AW: Domain and range are useful Re: DBpedia 3.2 release, including DBpedia Ontology and RDF links to Freebase from Chris Bizer on 2008-11-19 (public-lod@w3.org from November 2008)

From: Chris Bizer <chris@bizer.de>
Date: Wed, 19 Nov 2008 14:52:18 +0100
To: "'Dan Brickley'" <danbri@danbri.org>, "'Pierre-Antoine Champin'" <swlists-040405@champin.net>
Cc: "'Paul Gearon'" <gearon@ieee.org>, "'Semantic Web'" <semantic-web@w3.org>, <public-lod@w3.org>
Message-ID: <009201c94a4e$09479340$1bd6b9c0$@de>
Hi Dan and all,

it looks to me as we try to solve a variety of different use cases with a
single solution and thus run into problems here.

There are three separate use cases that people participating in the
discussion seem to have in mind:

1. Visualization of the data
2. Consistency checking
3. Interlinking ontologies/schemata on the Web as basis for data integration


For visualization, range and domain constrains are somehow useful (as TimBL
said), but this usefulness is very indirect.
For instance, even simple visualizations will need to put the large number
of DBpedia properties into a proper order and ideally would also support
views on different levels of detail.

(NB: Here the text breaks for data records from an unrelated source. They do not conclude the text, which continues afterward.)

-- ==== Sys2Proof/Machine/MgmtOps.lean ====
section
/-!
DEFINITION. The management controller's commands (R497–R508): paths, arguments, outputs, tokens and fuses.
-/
namespace Sys2Proof.Machine

/-! ### Outputs -/

/-- The bytes of fields, each with its offset and length, in a block of `n` bytes. -/
def blockOf (n : Nat) (fs : List (Nat × Nat × Nat)) : List Byte :=
  (fs.foldl (fun (m : Mem) f => m.writeN f.1 (leBytes f.2.2 f.2.1)) []).readN 0 n

/-- GET_INFO's entry of an object (Table HST-8). -/
def State.infoOf (s : State) (object : Nat) : List (Nat × Nat × Nat) :=
  let o := 16 + 16 * (object - 1)
  match s.selected object with
  | some (b, c) => [(o, 1, b2n b), (o + 4, 4, c.sequence.toNat), (o + 8, 4, c.version), (o + 12, 1, c.keySlot)]
  | none => [(o, 1, 0xFF)]

/-- Table HST-8: the info block. -/
def State.infoBlock (s : State) : List Byte :=
  blockOf 84 ([(0, 4, 0x42002100), (8, 8, s.sys.serial.toNat), (80, 1, s.sys.rollback),
    (81, 1, s.sys.keyRevoked.toNat + 16 * b2n s.sys.signAll), (82, 1, s.mgmt.jtag), (83, 1, b2n s.mgmt.updating)]
    ++ [1, 2, 3, 4].flatMap s.infoOf)

/-- A log entry's 32 bytes (Table FLT-3). -/
def LogEntry.bytes (e : LogEntry) : List Byte :=
  let cls := match e.cls with
    | .c => 0 | .u => 1 | .f => 2
  let st := match e.tstate with
    | .serving => 0 | .contained => 1 | .held => 2
  leBytes (e.stamp.toNat + e.cycle * 2 ^ 56) 8
    ++ leBytes (e.detector + cls * 2 ^ 8 + b2n e.conseq * 2 ^ 10 + b2n e.injected * 2 ^ 11 + e.unit.word * 2 ^ 16
        + e.rcount * 2 ^ 32 + st * 2 ^ 40) 8
    ++ leBytes e.detail.toNat 8 ++ leBytes e.seq.toNat 8

/-- Table FLT-8: the last-gasp record's bytes. -/
def State.gaspBytes (s : State) (g : LastGasp) : List Byte :=
  let ring := (g.ring.flatMap (·.bytes)).take 2048
  let body := blockOf 64 [(0, 4, 0x474C4C4F), (4, 4, 0x42002100), (8, 8, s.sys.serial.toNat), (16, 8, g.stamp.toNat),
      (24, 1, g.detector), (25, 1, b2n g.safe + 2 * b2n g.powerLoss + 4 * b2n g.later), (26, 2, g.unit.word),
      (28, 4, g.seq.toNat), (32, 2, g.tj.toNat), (34, 2, g.power.toNat), (36, 1, g.tactState)]
    ++ g.grpCounts.flatMap (fun c => leBytes c.toNat 4) ++ ring ++ leBytes 0 (4092 - 192 - ring.length)
  body ++ leBytes (crc32c body).toNat 4

/-- READ_SENSORS: 256 entries, by sensor ID. -/
def State.sensorBytes (s : State) : List Byte :=
  (List.range 256).flatMap fun i => leBytes (i + Tab.get 0 s.mgmt.sensors i * 2 ^ 32) 8

/-! ### Paths and the end of a command (R497–R499) -/

/-- Table HST-5: the controller takes a management command that comes this way. -/
def State.pathOpen (s : State) (p : MPath) : Bool :=
  s.sys.vstby && !s.sys.recovery && match p with
    | .smbus => true
    | .vdm => s.sys.pwrgd && s.host.linkUp
    | .mailbox => s.live

/-- Arguments 0–3. -/
def State.mgmtArg (s : State) (r : MReq) (i : Nat) : Nat :=
  match r.path with
  | .mailbox => (Tab.get 0 s.mgmt.args i).toNat
  | .smbus | .vdm => (r.args.getD i 0).toNat

/-- The first `n` bytes of the command's input. -/
def State.mgmtInput (s : State) (r : MReq) (n : Nat) : List Byte :=
  match r.path with
  | .mailbox => s.mgmt.buffer.readN 0 n
  | .smbus | .vdm => (r.input ++ leBytes 0 n).take n

/-- R498: the command ends: by the mailbox's registers, or with a response of RESULT, DETAIL and the output. -/
def State.mgmtEnd (s : State) (r : MReq) (a : Answer) (out : List Byte) : State :=
  match r.path with
  | .mailbox => s.mboxDone a out
  | .smbus | .vdm => { s with mgmt.mctpReply := leBytes a.1 1 ++ leBytes a.2 4 ++ out }

/-- R498, R499: a command on an open path runs, unless one is running: the mailbox then ignores it, and MCTP answers BUSY. With the
main rails off only the last-gasp commands are available (Table HST-5): `standby`. -/
def State.mgmtRun (s : State) (r : MReq) (standby : Bool) (f : State → State) : State :=
  if !s.pathOpen r.path || (!s.sys.pwrgd && !standby) then s
  else if s.mgmt.busy then
    match r.path with
    | .mailbox => s
    | .smbus | .vdm => s.mgmtEnd r (Res.busy, 0) []
  else f s

/-! ### The commands (Table HST-6) -/

/-- GET_INFO. -/
def State.doInfo (s : State) (r : MReq) : State := s.mgmtEnd r (Res.ok, 0) s.infoBlock

/-- READ_LASTGASP. -/
def State.doReadGasp (s : State) (r : MReq) : State :=
  match s.fc.lastGasp with
  | some g => s.mgmtEnd r (Res.ok, 0) (s.gaspBytes g)
  | none => s.mgmtEnd r (Res.notPresent, 0) []

/-- CLEAR_LASTGASP. -/
def State.doClearGasp (s : State) (r : MReq) : State := { s with fc.lastGasp := none }.mgmtEnd r (Res.ok, 0) []

/-- READ_SENSORS. -/
def State.doSensors (s : State) (r : MReq) : State := s.mgmtEnd r (Res.ok, 0) s.sensorBytes

/-- R499, R502: an image that fails a check is reported, and flash is untouched. -/
def State.imageRefused (s : State) (r : MReq) (a : Answer) : State := (s.eventC Det.rollbackRefused .mgmt).mgmtEnd r a []

/-- R464, R499, R502: FLASH_WRITE of the copy image in tier 1. -/
def State.doFlashWrite (s : State) (r : MReq) (sigOk : Bool) (failAt : Option Nat) : State :=
  let object := s.mgmtArg r 0
  let a := s.mgmtArg r 1
  let len := s.mgmtArg r 2
  match r.path with
  | .smbus | .vdm => s.mgmtEnd r (Res.refused, 3) []
  | .mailbox =>
    if !s.sys.run then s.mgmtEnd r (Res.refused, 1) []
    else if s.mgmt.updating then s.mgmtEnd r (Res.refused, 2) []
    else if object < 1 ∨ 4 < object then s.mgmtEnd r (Res.badArg, 0) []
    else if a % 2048 ≠ 0 ∨ !s.inTier1 a len then s.mgmtEnd r (Res.badArg, 1) []
    else if len < 4096 then s.mgmtEnd r (Res.badArg, 2) []
    else
      match s.load a len with
      | (s', .data bs) =>
        let c := copyOf bs sigOk
        match s'.imageFault object len c with
        | some x => s'.imageRefused r x
        | none => s'.startFlash object c failAt true
      | (s', _) => s'.mgmtEnd r (Res.badArg, 1) []

/-- R505: JTAG_NONCE replaces the previous nonce. -/
def State.doNonce (s : State) (r : MReq) (nonce : BitVec 256) : State :=
  { s with mgmt.nonce := some nonce }.mgmtEnd r (Res.ok, 0) (leBytes nonce.toNat 32)

/-- R505: the first check that a token fails. `kind` is the command's; the outcomes of the key hash and the signature are given. -/
def State.tokenFault (s : State) (kind : Nat) (t : List Byte) (keyOk sigOk : Bool) : Option Nat :=
  let sub := leAt t 5 1
  let key := leAt t 6 1
  if leAt t 0 4 ≠ 0x544A4C4F ∨ leAt t 4 1 ≠ kind ∨ (kind = 1 ∧ sub ≠ 1 ∧ sub ≠ 2) ∨ (kind = 2 ∧ 4 ≤ sub) then some 1
  else if leAt t 8 8 ≠ s.sys.serial.toNat then some 2
  else if s.mgmt.nonce ≠ some (BitVec.ofNat 256 (leAt t 16 32)) then some 3
  else if 4 ≤ key ∨ bitAt s.sys.keyRevoked.toNat key ∨ !keyOk then some 4
  else if !sigOk then some 5 else none

/-- R505: each nonce serves one token: one that has passed check 3 has used it. -/
def State.useNonce (s : State) (fault : Option Nat) : State :=
  match fault with
  | some n => if n ≤ 3 then s else { s with mgmt.nonce := none }
  | none => { s with mgmt.nonce := none }

/-- R505: a token's failure is counted; after 8 of them every token is refused. -/
def State.tokenFailed (s : State) (r : MReq) (n : Nat) : State :=
  { s with mgmt.failedTokens := s.mgmt.failedTokens + 1 }.mgmtEnd r (Res.authFail, n) []

/-- R505: a token is checked, and `f` acts on an accepted one. -/
def State.withToken (s : State) (r : MReq) (kind : Nat) (keyOk sigOk : Bool) (f : List Byte → State → State) : State :=
  let t := s.mgmtInput r 256
  if 8 ≤ s.mgmt.failedTokens then s.mgmtEnd r (Res.authFail, 0) []
  else
    let fault := s.tokenFault kind t keyOk sigOk
    let s := s.useNonce fault
    match fault with
    | some n => s.tokenFailed r n
    | none => f t s

/-- R508: JTAG_UNLOCK opens the token's scope. -/
def State.doUnlock (s : State) (r : MReq) (keyOk sigOk : Bool) : State :=
  s.withToken r 1 keyOk sigOk fun t s => { s with mgmt.jtag := max s.mgmt.jtag (leAt t 5 1) }.mgmtEnd r (Res.ok, 0) []

/-- R503: ADVANCE_ROLLBACK. -/
def State.doRollback (s : State) (r : MReq) : State :=
  let v := s.mgmtArg r 0
  if s.sys.rollback < v ∧ v ≤ 128 ∧ v ≤ s.sys.fwVersion then { s with sys.rollback := v }.mgmtEnd r (Res.ok, 0) []
  else s.mgmtEnd r (Res.badArg, 0) []

/-- R504: REVOKE_KEY: not by its own key, and never the last one. -/
def State.doRevoke (s : State) (r : MReq) (keyOk sigOk : Bool) : State :=
  s.withToken r 2 keyOk sigOk fun t s =>
    let k := leAt t 5 1
    let keys := s.sys.keyRevoked ||| (1#4 <<< k)
    if leAt t 6 1 = k ∨ keys = 0xF#4 then s.tokenFailed r 0
    else { s with sys.keyRevoked := keys }.mgmtEnd r (Res.ok, 0) []

/-- R498: a write to MGMT_MBOX_CMD runs the command of its code; outcomes that the host's write does not carry are free values. An
unknown code names no command, and ends with BAD_ARG. -/
def State.mgmtCmd (s : State) (code : Nat) : State :=
  let r : MReq := { path := .mailbox }
  let n := s.fresh
  s.mgmtRun r false fun s =>
    match code with
    | 0x01 => s.doInfo r
    | 0x02 => s.doReadGasp r
    | 0x03 => s.doClearGasp r
    | 0x04 => s.doSensors r
    | 0x10 => s.drawn.doFlashWrite r (Config.verifies n) none
    | 0x20 => s.drawn.doNonce r (Config.nonce n)
    | 0x21 => s.drawn.doUnlock r (Config.verifies n) (Config.verifies n)
    | 0x30 => s.doRollback r
    | 0x31 => s.drawn.doRevoke r (Config.verifies n) (Config.verifies n)
    | _ => s.mgmtEnd r (Res.badArg, 0) []

end Sys2Proof.Machine
end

Both things where range and domain
don't help much, but which are covered by other technologies like Fresnel
(http://www.w3.org/2005/04/fresnel-info/manual/). So for visualization, I
think it would be more useful if we would start publishing Fresnel lenses
for each class in the Dbpedia ontology.

As Jens said, the domains and ranges can be used for checking instance data
against the class definitions and thus detect inconsistencies (this usage is
not really covered by the RDFS specification as Paul remarked, but still
many people do this). As Wikipedia contains a lot of inconsistencies and as
we don't want to reduce the amount of extracted information too much, we
decided to publish the loose instance dataset which also contains property
values that might violate the contrains. I say "might" as we only know for
sure that something is a person if the Wikipedia article contains a
person-related template. If it does not, the thing could be a person or not.

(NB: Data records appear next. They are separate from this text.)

-- ==== Sys2Proof/Machine/Score.lean ====
section
/-!
DEFINITION. Commands of the score (chapter 4), but for SCORE_SWITCH.
-/
namespace Sys2Proof.Machine

/-- R101: a host write of `len` bytes to a bank window. -/
def State.writeBank (s : State) (bank off len v : Nat) : State :=
  if s.bankHeld || bank == s.score.active then
    { s with score.writeRefused := true }.eventC Det.writeRefused .engine off
  else
    let s := s.setStandby (s.standbyBank.writeN off (leBytes v len))
    match s.score.standby with
    | .ready | .failed => { s with score.standby := .empty }
    | .empty | .checking => s

/-- R101: BANK_WRITE. -/
def execBankWrite (bank off len : Nat) (v : DWord) (s : State) : Out :=
  within (Instr.bankWrite bank off len v).wf <| s.whenLive fun s => s.writeBank bank off len v.toNat

/-- R532: SCR_CTRL.LOAD, which leaves the standby bank in CHECKING, and SCR_CTRL.DISCARD, which leaves it EMPTY. -/
def State.writeScrCtrl (s : State) (b : BankState) : State :=
  if s.bankHeld then { s with score.loadRefused := true } else { s with score.standby := b }

/-- R532: SCORE_LOAD. -/
def execScoreLoad (s : State) : Out := within true <| s.whenLive fun s => s.writeScrCtrl .checking

/-- R532: SCORE_DISCARD. -/
def execScoreDiscard (s : State) : Out := within true <| s.whenLive fun s => s.writeScrCtrl .empty

/-- R102, R104: the load checks end. -/
def execLoadCheckDone (s : State) : Out :=
  within true <| if s.live && s.score.standby == .checking then s.checkDone else s

/-- R532: a host write to SCR_TARGET. -/
def State.writeScrTarget (s : State) (v : Nat) : State :=
  if s.score.member then { s with score.targetRefused := true }.eventC Det.targetRefused .engine (fld v 0 38)
  else (s.setTarget (fld v 0 38)).1

/-- R532: SCR_TARGET_WRITE. -/
def execScrTargetWrite (v : DWord) (s : State) : Out :=
  within true <| s.whenLive fun s => s.writeScrTarget v.toNat

/-- R107: every slot sent under the rootstock has landed, and the former bank is free. -/
def execRootstockRelease (s : State) : Out :=
  within true <|
    if s.score.rootHold && decide (s.rootLand ≤ (s.tact.stamp - s.score.switchStamp).toNat) then
      { s with score.rootHold := false, score.rootReal := false }
    else s

end Sys2Proof.Machine
end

Which raises the question: Is it better for DBpedia to keep the constraints
and publish instance data that might violate these constraints or is it
better to loosen the constraints and remove the inconsistencies this way? Or
keep things as they are, knowing that range and domain statements are anyway
hardly used by existing Semantic Web applications that work with data from
the public Web? (Are there any? FalconS?)

For the third use case of interlinking ontologies/schemata on the Web in
order to integrate instance data afterwards, it could be better to remove
the domain and range statements as this prevents inconsistencies when
ontologies/schemata are interlinked. On the other hand it is likely that the
trust layers of Web data integration frameworks will ignore the domain and
range statements anyway and concentrate more on owl:sameAs, subclass and
subproperty. Again, Falcons and Sindice and SWSE teams, do you use domain
and range statements when cleaning up the data that you crawled from the
Web?

I really like Hugh's idea of having a loose schema in general and add
additional constraints as comments/optional constraints to the schema, so
that applications can decide whether they want to use them or not. But this
is sadly not supported by the RDF standards.

So, I'm still a bit undecided about leaving or removing the ranges and
domains. Maybe leave them, as they are likely not harmful and might be
useful for some use cases?

Cheers

Chris


> -----Ursprüngliche Nachricht-----
> Von: semantic-web-request@w3.org [mailto:semantic-web-request@w3.org]
> Im Auftrag von Dan Brickley
> Gesendet: Mittwoch, 19. November 2008 14:09
> An: Pierre-Antoine Champin
> Cc: Paul Gearon; Semantic Web
> Betreff: Re: Domain and range are useful Re: DBpedia 3.2 release,
> including DBpedia Ontology and RDF links to Freebase
> 
> 
> Pierre-Antoine Champin wrote:
> > Paul Gearon a écrit :
> >> While I'm here, I also noticed Tim Finin referring to "domain and
> range
> >> constraints". Personally, I don't see the word "constraint" as an
> >> appropriate description, since rdfs:domain and rdfs:range are not
> >> constraining in any way.
> >
> > They are constraining the set of interpretations that are models of
> your
> > knowledge base. Namely, you constrain Fido to be a person...
> >
> > But I grant you this is not exactly what most people expect from the
> > term "constraint"... I also had to do the kind of explainations you
> > describe...
> 
> 
> Yes, exactly.
> 
> In earlier (1998ish) versions of RDFS we called them 'constraint
> resources' (with the anticipation of using that concept to flag up new
> constructs from anticipated developments like DAML+OIL and OWL). This
> didn't really work, because anything that had a solid meaning was a
> constraint in this sense, so we removed that wording.
> 
> This is a very interesting discussion, wish I had time this week to
> jump
> in further.
> 
> I do recommend against using RDFS/OWL to express application/dataset
> constraints, while recognising that there's a real need for recording
> them in machine-friendly form. In the Dublin Core world, this topic is
> often discussed in terms of "application profiles", meaning that we
> want
> to say things about likely and expected data patterns, rather than
> doing
> what RDFS/OWL does and merely offering machine dictionary definitions
> of
> terms.
> 
> cheers,
> 
> Dan
> 
> --
> http://danbri.org/
Received on Wednesday, 19 November 2008 13:53:02 UTC